Thanks, it’s exactly what i want. The transform version works too, like this:

transform(df, vcat.(["x1", "x2"], "xfun") .=> ByRow((x,f) -> f(x)) => first)

is there other different between these two?

The differences are:

  • transform keeps all source columns always; combine only keeps columns specified in transformations;
  • transform requires output to have as many rows as input; combine allows any number of rows in output.

Other than that these functions interpret transformation specifications in the same way (i.e. the same engine processes both requests, but different additional constraints are added)

2 Likes

just a slightly different way of combining :wink: things

cols=["x1", "x2"]
combine(df, ["xfun";cols]=>ByRow((f,x...)->f.(x))=>cols)

but above all to ask for information on the use of the first function instead of a list of names / symbols of columns in output.

PS

I wonder if and when it will also be possible to write something like this

combine(df, [cols;"xfun"]=>ByRow((x...,f)->f.(x))=>cols)

# so for the given df is possible to save some typing :-)

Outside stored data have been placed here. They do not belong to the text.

-- ==== Sys2Proof/Machine/Requester.lean ====
section
/-! DEFINITION. Accesses of a hart from issue to completion: translation and checks (R52, R65, R104), the store queue
(R60), misses (R127), evictions (R126), uncached and I/O accesses (R59, R63, R498), ridge (R275) and cache-block
operations (R71, R148). -/

namespace Sys2Proof.Machine

/-! ## Bytes of queued stores -/

/-- The byte a queued store writes at a PA, if any. -/
def storeByte (a : Acc) (pa : Nat) : Option Byte :=
  ((List.range a.size).find? (fun i => accByte a i == pa)).map (fun i => BitVec.ofNat 8 (a.data.toNat / 2 ^ (8 * i)))

/-- The newest queued store's byte at a PA (R58). -/
def queueByte (q : List StoreEnt) (pa : Nat) : Option Byte :=
  q.foldl (fun b e => match storeByte e.acc pa with | some x => some x | none => b) none

/-! ## Translation (R52, R91, R104) -/

/-- Privilege and status bits of an access; `hyp` for HLV, HLVX and HSV (R91, R108). -/
def Core.ctxOf (k : Core) (kind : AccKind) (hyp : Bool) : Ctx :=
  let ms := k.csr Csr.mstatus
  let vs := k.csr Csr.vsstatus
  let mprv := ms.getLsbD 17 && k.regs.priv == 3 && !k.regs.virt && kind != .fetch
  let virt := if hyp then true else if mprv then ms.getLsbD 39 && fld ms 12 11 != 3 else k.regs.virt
  let priv := if hyp then fld (k.csr Csr.hstatus) 8 8 else if mprv then fld ms 12 11 else k.regs.priv
  { priv := priv, virt := virt, sum := if virt then vs.getLsbD 18 else ms.getLsbD 18, mxr := ms.getLsbD 19,
    vmxr := vs.getLsbD 19, spt := kind.hint }

/-- Bytes of an access on its first page, or 0 (R52). -/
def pageSplit (va : Word) (size : Nat) : Nat := if va.toNat % 4096 + size ≤ 4096 then 0 else 4096 - va.toNat % 4096

/-- What translating an access answers. -/
inductive XRes where
  | ok (a : Acc)
  | miss
  | hewn (va : Word)
  | fault (cause reason stage : Nat) (va : Word)

/-- Both pages of an access looked up, the lower first (R52, R110). -/
def Core.translate (k : Core) (a : Acc) (ctx : Ctx) : XRes :=
  let t := a.checkType
  match k.lookup a.va t ctx with
  | .miss => .miss
  | .hewnMiss => .hewn a.va
  | .fault _ r st => .fault (pageFault a.kind.causeType) r st a.va
  | .ok pa pb =>
    let n := pageSplit a.va a.size
    if n = 0 then .ok { a with pa := pa, nc := pb != 0, io := pb == 2, split := 0 }
    else
      let va2 := a.va + BitVec.ofNat 64 n
      match k.lookup va2 t ctx with
      | .miss => .miss
      | .hewnMiss => .hewn va2
      | .fault _ r st => .fault (pageFault a.kind.causeType) r st va2
      | .ok pa2 pb2 => .ok { a with pa := pa, nc := pb != 0 || pb2 != 0, io := pb == 2 || pb2 == 2, split := n, pa2 := pa2 }

/-- Each page of an access that misses the L1 TLB and hits the L2 TLB refills the L1 TLB of its side (R89). -/
def State.refillAcc (s : State) (c : Nat) (a : Acc) (ctx : Ctx) : State :=
  let s := s.refill c a.va a.checkType ctx
  let n := pageSplit a.va a.size
  if n = 0 then s else s.refill c (a.va + BitVec.ofNat 64 n) a.checkType ctx

/-! ## Physical memory attributes (R65) -/

/-- How an access is performed. -/
inductive Path where
  | cache
  | nc
  | ridgeNc
  /-- Boot flash through PBMT = NC or IO: read without a copy in L2 (R65). -/
  | flashNc
  | ctl (off : Nat)
  | ecam (p off : Nat)
  | pcie (p pa : Nat)
  | outbound (p off : Nat)
  /-- A cache-block operation on I/O or flash, or a dropped hint. -/
  | nothing
  | denied
deriving DecidableEq, Repr

/-- The access leaves the stud for a block beside the homes: control space, ports, Plumb's copy of the flash. -/
def Path.leaves : Path → Bool
  | .ctl _ | .ecam _ _ | .pcie _ _ | .outbound _ _ | .flashNc => true
  | _ => false

/-- 1, 2, 4 or 8 bytes, naturally aligned, at most 8, at least `lo`. -/
def ioSize (pa size lo hi : Nat) : Bool :=
  (size == 1 || size == 2 || size == 4 || size == 8) && decide (lo ≤ size) && decide (size ≤ hi) && pa % size == 0

/-- AMO sizes and operations that ridge performs (R65). -/
def ridgeAmo (a : Acc) : Bool := (a.size == 4 || a.size == 8) && (atopOf a.aop).isSome

/-- The path of one access whose first byte lies in a region (R65, R498). -/
def Region.path (r : Region) (a : Acc) : Path :=
  let plain := a.kind == .load || a.kind == .store
  if r.io ∧ a.kind.hint then .nothing
  else if r.io ∧ a.kind.cbo then .nothing
  else match r with
  | .dram _ | .remote _ _ | .bench _ _ | .cxl _ _ =>
    if a.nc then
      (if a.kind = .lr ∨ a.kind = .sc then .denied else if a.kind.hint then .nothing
       else if a.kind = .load ∨ a.kind = .store ∨ a.kind = .amo ∨ a.kind = .fetch then .nc else .cache)
    else .cache
  | .flash off =>
    if a.kind.cbo then .nothing
    else if a.kind.hint then (if flashMapped off ∧ !a.nc then .cache else .nothing)
    else if (a.kind = .load ∨ a.kind = .fetch) ∧ flashMapped off then (if a.nc then .flashNc else .cache)
    else .denied
  | .ridge _ _ =>
    if a.kind = .lr ∨ a.kind = .sc then .denied
    else if a.kind = .amo then (if ridgeAmo a then .ridgeNc else .denied)
    else if a.nc then (if a.kind.hint then .nothing else if a.kind = .load ∨ a.kind = .store ∨ a.kind = .fetch then .ridgeNc else .cache)
    else .cache
  | .control off => if plain && ioSize a.pa a.size 4 8 then .ctl off else .denied
  | .ecam p off => if plain && ioSize a.pa a.size 1 4 then .ecam p off else .denied
  | .pcie p pa => if plain && ioSize a.pa a.size 1 8 then .pcie p pa else .denied
  | .outbound p off => if plain && ioSize a.pa a.size 1 8 then .outbound p off else .denied
  | .nowhere => if a.kind.hint then .nothing else .denied

/-- The path of an access whose bytes lie in regions of one or two pages: both must take it, and in the same way (R52, R65). -/
def State.path (s : State) (c : Nat) (a : Acc) : Path :=
  let f := s.frameOfCore c
  let r := s.region f a.pa
  let last := s.region f (accByte a (a.size - 1))
  let p := r.path a
  let q := last.path a
  if last.main ≠ r.main ∨ (last = .nowhere ∧ r ≠ .nowhere) ∨ (p ≠ .denied ∧ q = .denied) then (if a.kind.hint then .nothing else .denied)
  else match r with
    | .outbound n _ => if (s.port n).dt.bme then p else (if a.kind.hint then .nothing else .denied)
    | _ => if p = .cache ∧ q = .flashNc then .flashNc else p

/-- The address a denied access reports: its first byte on the page that denies it (R52). -/
def State.deniedVa (s : State) (c : Nat) (a : Acc) : Word :=
  if a.split ≠ 0 ∧ (s.region (s.frameOfCore c) a.pa).path a ≠ .denied then a.va + BitVec.ofNat 64 a.split else a.va

/-! ## Data bound to a destination (R82) -/

/-- ACCESS code of R88. -/
def poisonKind (a : Acc) : Nat :=
  match a.kind, a.dest with
  | .amo, _ => 1
  | .fetch, _ => 2
  | _, .v _ _ _ => 3
  | _, _ => 0

/-- Bytes of an access as a register value: both registers of a 16-byte pair (Zacas). -/
def Core.deliverAcc (k : Core) (a : Acc) (v : Nat) : Core :=
  match a.dest, decide (8 < a.size) with
  | .x rd, true =>
    if rd.val = 0 then k
    else { k with regs := (k.regs.writeX rd (BitVec.ofNat 64 v)).writeX (rd.val + 1) (BitVec.ofNat 64 (v / 2 ^ 64)) }
  | _, _ => { k with regs := k.regs.deliver a.dest a.sext a.size v }

/-- Later elements of a vector load are left out once vl is trimmed (R82). -/
def Core.dropElems (k : Core) (w : Wait) : Core :=
  let keep (x : Wait) : Bool := !((destElem? x.acc.dest).isSome && x.pc == w.pc && decide (w.seq < x.seq))
  { k with pipe := { k.pipe with waits := k.pipe.waits.filter keep, rob := k.pipe.rob.filter (fun e => keep e.w),
                                 slots := k.pipe.slots.map (fun e => (e.1, { e.2 with merged := e.2.merged.filter keep })) } }

/-- A bound load retires: its register is written, or its poisoned data waits for POISON_CONSUMPTION. A fault-only-first load whose
first poisoned element is not element 0 trims vl instead (R82). -/
def Core.retireOne (k : Core) (e : RobEnt) : Core :=
  let a := e.w.acc
  let r : PoisonRec := { va := a.va, pa := if (accLines a).contains e.pline then e.pline * 64 else a.pa, src := e.src, kind := poisonKind a, elem := (destElem? a.dest).getD 0, pc := e.w.pc,
                         guest := a.guest }
  let took : Core := { k with pipe := { k.pipe with poison := some r } }
  if e.poison then
    match a.dest with
    | .v _ elem true => if elem ≠ 0 then { k with regs := { k.regs with vl := elem }.dirty 10 9 }.dropElems e.w else took
    | _ => took
  else k.deliverAcc a e.val

/-- Data reaches an instruction: it retires where it is the oldest, else it waits in the reorder buffer (R55). `pl` is the first poisoned
line. -/
def Core.bind (k : Core) (w : Wait) (v : Nat) (poison : Bool) (src pl : Nat) : Core :=
  if k.pipe.first w then k.retireOne { w := w, val := v, poison := poison, src := src, pline := pl }
  else if w.acc.dest = .none ∧ !poison then k
  else { k with pipe := { k.pipe with rob := insertRob k.pipe.rob { w := w, val := v, poison := poison, src := src, pline := pl } } }

/-- Bound loads that have become the oldest retire, at most n (R55). -/
def Core.settleN (k : Core) (n : Nat) : Core :=
  match n, k.pipe.rob with
  | m + 1, e :: r =>
    let k' := { k with pipe := { k.pipe with rob := r } }
    if k'.pipe.first e.w then Core.settleN (k'.retireOne e) m else k
  | _, _ => k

combine(df, 2:4=>ByRow((x...,f)->f.(x))=>2:3)
1 Like

Thanks for the clarification!

splitting to a vector of names is also quite concise.

Base Julia does not allow this and I do not think it will be allowed.

I take this opportunity to ask you a further question, this one more specific one relating to the mini language.
If I understand correctly, some input forms such as columns range are not allowed in output.
For example 2: 3 => fun => 2: 3, it doesn’t work.
If so, what is the reason for these restrictions?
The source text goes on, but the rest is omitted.